How does DynamoDB manage partitioning?
DynamoDB stores data in partitions which are managed via partition keys. It will allocate additional partitions to a table in the following situations:
- If you increase the table’s provisioned throughput settings beyond what the existing partitions can support.
- If an existing partition fills to capacity and more storage space is required.
Jumping even lower level, partitions are provisioned storage on solid-state drives (SSD), and these automatically replicate across availability zones.
Fig 8. DynamoDB used for images and CSV exports
Wait! What are availability zones?
We will touch on this in more detail later on but briefly, an availability zone is an isolated location within a region. Each region is made up multiple availability zones meaning we always have high data availability.

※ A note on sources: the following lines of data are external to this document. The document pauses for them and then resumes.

-- ==== Sys2Proof/Machine/Ingress.lean ====
section
/-! DEFINITION. The ingress links (04_sample_ingress.md). -/

namespace Sys2Proof.Machine

/-- Link n. -/
def link (s : State) (n : Nat) : Link := vget s.ing n Link.reset

/-- Change link n. -/
def withLink (n : Nat) (f : Link → Link) (s : State) : State := { s with ing := vset s.ing n (f (link s n)) }

/-- Unit code of link n. -/
def ingUnit (n : Nat) : Nat := 0x020 + n

/-! Configuration (04 R169, ING_LINK_CFG, ING_LINK_TIMING). -/

/-- ENC is 64b/66b. -/
def lkEnc66 (s : State) (n : Nat) : Bool := getB s .ingLinkCfg n 0 0

/-- TRANSPORT: 0 complex, 1 real, 2 tagged. -/
def lkTransport (s : State) (n : Nat) : Nat := getF s .ingLinkCfg n 0 3 2

/-- M. -/
def lkM (s : State) (n : Nat) : Nat := if lkTransport s n = 0 then 2 else 1

/-- N. -/
def lkN (s : State) (n : Nat) : Nat := if lkTransport s n = 2 then 32 else getF s .ingLinkCfg n 0 5 5

/-- N'. -/
def lkNp (s : State) (n : Nat) : Nat := if lkTransport s n = 2 then 32 else if getB s .ingLinkCfg n 0 10 then 12 else 16

/-- S. -/
def lkS (s : State) (n : Nat) : Nat := 2 ^ getF s .ingLinkCfg n 0 11 3

/-- K or E. -/
def lkKE (s : State) (n : Nat) : Nat := getF s .ingLinkCfg n 0 14 5 + 1

/-- Bits of a frame on one lane: 8 F. -/
def lkFrameBits (s : State) (n : Nat) : Nat := lkM s n * lkS s n * lkNp s n / lkLanes s n

/-- F. -/
def lkF (s : State) (n : Nat) : Nat := lkFrameBits s n / 8

/-- ING_PERIOD in 2^-64 s. -/
def lkPeriod (s : State) (n : Nat) : Nat := (rd s .ingPeriodLo n 0).toNat + 2 ^ 32 * (rd s .ingPeriodHi n 0).toNat

/-- The logical lanes of a link. -/
def lkLaneList (s : State) (n : Nat) : List Nat := List.range (lkLanes s n)

/-- LSTATE (04 R174). -/
def lstate (s : State) (n : Nat) : Nat := getF s .ingLinkStatus n 0 0 3

/-- The lane rate agrees with the converter rate within 100 ppm (04 R171): RATE in Mb/s, PERIOD in 2^-64 s. -/
def lkRateOk (s : State) (n : Nat) : Bool :=
  let rate := getF s .ingLinkTiming n 0 0 16
  let mul := if lkTransport s n = 1 then 2 else 1
  let (cn, cd) := if lkEnc66 s n then (64, 66) else (8, 10)
  let a : Int := (rate * 1000000 * lkLanes s n * cn * lkPeriod s n : Nat)
  let b : Int := (lkM s n * lkNp s n * mul * 2 ^ 64 * cd : Nat)
  decide ((a - b).natAbs * 10000 ≤ b.natAbs)

/-- A link of a lower unit code that is not OFF maps physical lane p (04 R172). -/
def laneTaken (s : State) (n p : Nat) : Bool :=
  (List.range n).any fun m => ustate s (ingUnit m) != .off && (lkLaneList s m).any fun j => lkLane s m j == p

/-- The lowest failing field of a link's configuration (04 R169, R171, R172, R697). -/
def linkCfgFail (s : State) (n : Nat) : Option Nat :=
  let np := lkNp s n
  let tagged := lkTransport s n == 2
  let f := lkF s n
  let ke := lkKE s n
  let rate := getF s .ingLinkTiming n 0 0 16
  let crc := getF s .ingLinkCfg n 0 19 2
  let e66 := lkEnc66 s n
  let bad := fun (b : Bool) (k : Nat) => if b then some k else none
  [bad (lkTransport s n == 3) 2,
   bad (!tagged && !decide (12 ≤ lkN s n ∧ lkN s n ≤ 16)) 3,
   bad (getB s .ingLinkCfg n 0 10 && (tagged || lkN s n != 12)) 4,
   bad (decide (5 < getF s .ingLinkCfg n 0 11 3) || lkM s n * lkS s n * np % (8 * lkLanes s n) != 0 || f == 0
     || decide (256 < f)) 5,
   bad (if e66 then f != 0 && 256 * ke % f != 0 else !decide (17 ≤ f * ke ∧ f * ke ≤ 1024)) 6,
   bad (e66 && (crc == 0 || crc == 3)) 7,
   bad (if e66 then !decide (6000 ≤ rate ∧ rate ≤ 32500) else !decide (1000 ≤ rate ∧ rate ≤ 12500)) 12,
   bad (!lkRateOk s n) 12,
   bad (decide (5000000000 * lkPeriod s n < 2 ^ 64)) 17,
   ((List.range 32).find? fun p => laneTaken s n p && (lkLaneList s n).any fun k => lkLane s n k == p).map (0x100 + ·)
   ].findSome? id

/-! Link states. -/

/-- Set LSTATE. -/
def setLstate (n st : Nat) (s : State) : State := setF .ingLinkStatus n 0 0 3 st s

/-- Into CDR: lanes acquire again (04 R174). -/
def linkToCdr (n : Nat) (s : State) : State :=
  let s := withLink n (fun l => { l with aligned := false, locked := [], synced := [], ilas := [], passed := false,
                                         badBlocks := [], crcLeft := 0, bad := [] }) s
  let s := (lkLaneList s n).foldl (fun s k => setF .ingLaneStatus (lkLane s n k) 0 0 3 1 s) s
  setLstate n 1 s

/-- A parcel header's 32 bytes as 8 words (04 R195). -/
def parcelHeader (seq ch fmt : Nat) (t : Stamp) (valid flags gen : Nat) (crc : BitVec 32) : List Word :=
  bytesWords (leBytes 6 seq ++ leBytes 1 ch ++ leBytes 1 fmt ++ wordsBytes (stampWords t) ++ leBytes 2 valid
    ++ leBytes 2 flags ++ leBytes 2 gen ++ leBytes 2 0 ++ leBytes 4 crc.toNat)

/-- Hand an item to the unit's fabric port. -/
def offer (i : Item) (s : State) : State := { s with plan := { s.plan with offered := s.plan.offered ++ [i] } }

/-- Origin reference: channel and parcel sequence (01 record header). -/
def originRef (ch seq : Nat) : BitVec 64 := BitVec.ofNat 64 (seq % 2 ^ 48 + ch * 2 ^ 62)

/-- At a parcel boundary a staged ING_ADC_DELAY takes effect and the epoch increases (04 R185). -/
def applyDelay (n : Nat) (s : State) : State :=
  match (link s n).adcStaged with
  | none => s
  | some d =>
    let s := withLink n (fun l => { l with adcDelay := d, adcStaged := none,
                                           anchor := l.anchor + psTotal d - psTotal l.adcDelay }) s
    bumpEpoch (ingUnit n) s
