/-- The flumes whose FUNCTION is fn. -/
def flumesOf (s : State) (fn : Nat) : List Nat :=
  (activeFlumes s).filter fun f => getF s .hostFlumeCfg f 0 0 4 == fn

/-- The host unit's part of a function-level reset of one function (16 R545). -/
def resetFunction (fn : Nat) (s : State) : State :=
  let s := (flumesOf s fn).foldl (fun s f => flumeReset f s) s
  let s := clearMsix fn (wr .hostWin 0 fn 0 s)
  raise 0x0D08 0x200 [.u16 fn] (bump .hostCount 0 6 1 s)

end Sys2Proof.Machine
end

That should give us good clarity between the two NoSQL services by Microsoft and Amazon, now what about Google Cloud?
Google Cloud provides a service Datastore for NoSQL, document databases. It offers the ability to scale, but it scales based upon query results, not your data set. This approach allows for minimum scalability because we only need the extra bulk to cater for querying, we don’t care about the size of the scale when the data just sits in the datastore.
Fig 9. A look at Datastore in the Google Cloud portal.
Where should I use Google Cloud Datastore?
Cloud Datastore is ideal for applications that rely on highly available structured data at scale. For example, product catalogs that provide real-time inventory and product details for retailers.
One key feature that differentiates Google Cloud Datastore is the ability to select your regions to store data. If we want a similar feature for Azure, we would look at using Cosmos DB instead of Blob Storage. Cosmos DB os another option we have for a NoSQL database, its more expensive, but it provides a wider range of options (we will look at this in the next part). AWS doesn’t provide this type feature for their NoSQL services, but there data replication is handled automatically across different regions, developers don’t have the option to customise selection. But this can be a good thing, its one less item we have to manage.
Fig 10. Region select options for your data within Datastore
Ever heard of GQL?
Using Google’s Datastore gives developers the options to run GQL queries. GQL maps roughly to SQL: you can think of a GQL kind as a SQL table, a GQL entity as a SQL row, and a GQL property as a SQL column. However, a SQL row-column lookup is limited to a single value, whereas in GQL a property can be a multiple value property [extracted from Google Docs].
What about the structure?
Google Cloud Datastore works on the basis of Entities, each entity has a kind, and each entity contains one or more properties like our other NoSQL services above. One disadvantage of assigning a KIND for each entity is it makes the data objects tightly coupled to an entity. We start drifting off the track of a loosely unstructured data store, don’t fall into a trap by making an entity for every data object because then we start moving to a more relational database.
Now let’s look at a similar architecture to the image scenario above. In this case, we have cloud storage for storing static content to our sites such as images, videos, like S3 with AWS. We also have Cloud SQL which could be a datastore service for dynamic content such as user accounts, user sessions, and other dynamic entities of a specific KIND:
Fig 11. Serving dynamic and static content to an app or website on Google Cloud.
Which one is the right choice?
This is always a tricky question across any cloud services, you should choose the decision that is best fit for your current architecture. The following will help clarify a decision:
- All cloud platforms offer NoSQL services, stick with your current platform. Don’t split your architecture to another cloud platform just to host a NoSQL Database.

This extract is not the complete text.